··· Data for processing

-- ==== Sys2Proof/Machine/Flags.lean ====
section
/-! DEFINITION. Every result that comes with flags: saturating arithmetic (R50), the float operations under a group's `FMODE`
(R54, R55, R59), comparison (R108), conversion (R60, R111) and the special functions (R109, R110). -/

namespace Sys2Proof.Machine

/-! ### Integers -/

/-- Clamp an exact value to I32, with `SAT` where it was clamped (R50). -/
def satI32 (v : Int) : Word × BitVec 6 :=
  if v < -(2 ^ 31 : Nat) then (0x80000000, fSAT)
  else if ((2 ^ 31 : Nat) : Int) ≤ v then (0x7FFFFFFF, fSAT)
  else (BitVec.ofInt 32 v, 0)

/-- The rounding arithmetic shift (R51). -/
def shiftRoundRight (a b : Word) : Word :=
  let n := b.toNat % 32
  if n == 0 then a else BitVec.ofInt 32 ((a.toInt + (2 ^ (n - 1) : Nat)) / (2 ^ n : Nat))

/-- Leading zero bits of the low n bits. -/
def leadingZeros : Nat → Nat → Nat
  | 0, _ => 0
  | n + 1, v => if v / 2 ^ n % 2 == 1 then 0 else leadingZeros n v + 1

/-- The number of 1 bits among the low n. -/
def popCount : Nat → Nat → Nat
  | 0, _ => 0
  | n + 1, v => v / 2 ^ n % 2 + popCount n v

/-- The extracted field of `BFE` (R104). -/
def bitField (a b : Word) : Word :=
  let n := field b 13 8
  let f := a.toNat / 2 ^ field b 4 0 % 2 ^ min n 32
  if b.getLsbD 15 && 1 ≤ n && n ≤ 31 then BitVec.ofInt 32 (sext f n) else BitVec.ofNat 32 f

/-- A shift amount is the whole of b (R102). -/
def shiftLeft (a b : Word) : Word := if b.toNat < 32 then a <<< b.toNat else 0
/-- Logical shift by the whole of b (R102). -/
def shiftRight (a b : Word) : Word := if b.toNat < 32 then a >>> b.toNat else 0
/-- Arithmetic shift by the whole of b (R102). -/
def shiftArith (a b : Word) : Word := a.sshiftRight (min b.toNat 32)

/-- Signed minimum. -/
def minI (a b : Word) : Word := if a.toInt ≤ b.toInt then a else b
/-- Signed maximum. -/
def maxI (a b : Word) : Word := if a.toInt ≤ b.toInt then b else a
/-- Unsigned minimum. -/
def minN (a b : Word) : Word := if a.toNat ≤ b.toNat then a else b
/-- Unsigned maximum. -/
def maxN (a b : Word) : Word := if a.toNat ≤ b.toNat then b else a

/-- High half of the signed product. -/
def mulHiI (a b : Word) : Word := BitVec.ofInt 32 (a.toInt * b.toInt / (2 ^ 32 : Nat))
/-- High half of the unsigned product. -/
def mulHiN (a b : Word) : Word := BitVec.ofNat 32 (a.toNat * b.toNat / 2 ^ 32)

/-- Halfword i of a register (R48). -/
def half (w : Word) (i : Nat) : BitVec 16 := w.extractLsb' (16 * i) 16
/-- Byte i of a register (R48). -/
def byteOf (w : Word) (i : Nat) : BitVec 8 := w.extractLsb' (8 * i) 8

/-- The exact sum of `DOT2.I16` (R50). -/
def dot2 (a b c : Word) : Int :=
  c.toInt + (half a 0).toInt * (half b 0).toInt + (half a 1).toInt * (half b 1).toInt
/-- The exact sum of `DOT4.I8` (R50). -/
def dot4 (a b c : Word) : Int :=
  c.toInt + (byteOf a 0).toInt * (byteOf b 0).toInt + (byteOf a 1).toInt * (byteOf b 1).toInt
    + (byteOf a 2).toInt * (byteOf b 2).toInt + (byteOf a 3).toInt * (byteOf b 3).toInt

/-! ### Float operations under a mode -/

/-- Rounding mode of `FMODE` (Table 3.2). -/
def modeRm (m : BitVec 4) : Nat := field m 1 0
/-- `FTZ` of `FMODE`. -/
def modeFtz (m : BitVec 4) : Bool := m.getLsbD 2
/-- `NANM` of `FMODE`. -/
def modeNanm (m : BitVec 4) : Bool := m.getLsbD 3

/-- The `FMODE` a thread's word works under: its own group's, from before the chain now issuing (R29, R55). -/
def State.mode (s : State) (t : Thread) : BitVec 4 :=
  match t.old with
  | some o => o.fmode
  | none => match s.groupOf t with | some g => g.fmode | none => 0

/-- A code and flags as a word and flags. -/
def word32 (r : Nat × BitVec 6) : Word × BitVec 6 := (BitVec.ofNat 32 r.1, r.2)

/-- A packed operation on two halfword elements, its flags the OR of both (R48). -/
def packed (op : Nat → Nat → Nat → Nat × BitVec 6) (a b c : Word) : Word × BitVec 6 :=
  let lo := op (half a 0).toNat (half b 0).toNat (half c 0).toNat
  let hi := op (half a 1).toNat (half b 1).toNat (half c 1).toNat
  (BitVec.ofNat 16 hi.1 ++ BitVec.ofNat 16 lo.1, lo.2 ||| hi.2)

/-- F16 is never flushed (R59). -/
def ftzOf (f : Fmt) (m : BitVec 4) : Bool := f.ebits == 8 && modeFtz m

/-- F32 addition under a mode. -/
def fadd32 (m : BitVec 4) (a b : Word) : Word × BitVec 6 := word32 (F32.add (modeRm m) (modeFtz m) a.toNat b.toNat)
/-- F32 multiplication under a mode. -/
def fmul32 (m : BitVec 4) (a b : Word) : Word × BitVec 6 := word32 (F32.mul (modeRm m) (modeFtz m) a.toNat b.toNat)
/-- F32 minimum or maximum under a mode. -/
def fpick32 (lower : Bool) (m : BitVec 4) (a b : Word) : Word × BitVec 6 :=
  word32 (F32.pick lower (modeNanm m) (modeFtz m) a.toNat b.toNat)
/-- F32 fused multiply-add under a mode. -/
def ffma32 (m : BitVec 4) (a b c : Word) : Word × BitVec 6 :=
  word32 (F32.fma (modeRm m) (modeFtz m) a.toNat b.toNat c.toNat)
/-- Packed addition. -/
def faddPacked (f : Fmt) (m : BitVec 4) (a b : Word) : Word × BitVec 6 :=
  packed (fun x y _ => f.add (modeRm m) (ftzOf f m) x y) a b 0
/-- Packed multiplication. -/
def fmulPacked (f : Fmt) (m : BitVec 4) (a b : Word) : Word × BitVec 6 :=
  packed (fun x y _ => f.mul (modeRm m) (ftzOf f m) x y) a b 0
/-- Packed fused multiply-add. -/
def ffmaPacked (f : Fmt) (m : BitVec 4) (a b c : Word) : Word × BitVec 6 :=
  packed (fun x y z => f.fma (modeRm m) (ftzOf f m) x y z) a b c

······

• [The task]:
An exact, complete copy of the lines above from the one with "addition under a mode. -/" through the one with "multiplication under a mode. -/" is the whole answer.

• [Exercise response]:
/-- F32 addition under a mode. -/
def fadd32 (m : BitVec 4) (a b : Word) : Word × BitVec 6 := word32 (F32.add (modeRm m) (modeFtz m) a.toNat b.toNat)
/-- F32 multiplication under a mode. -/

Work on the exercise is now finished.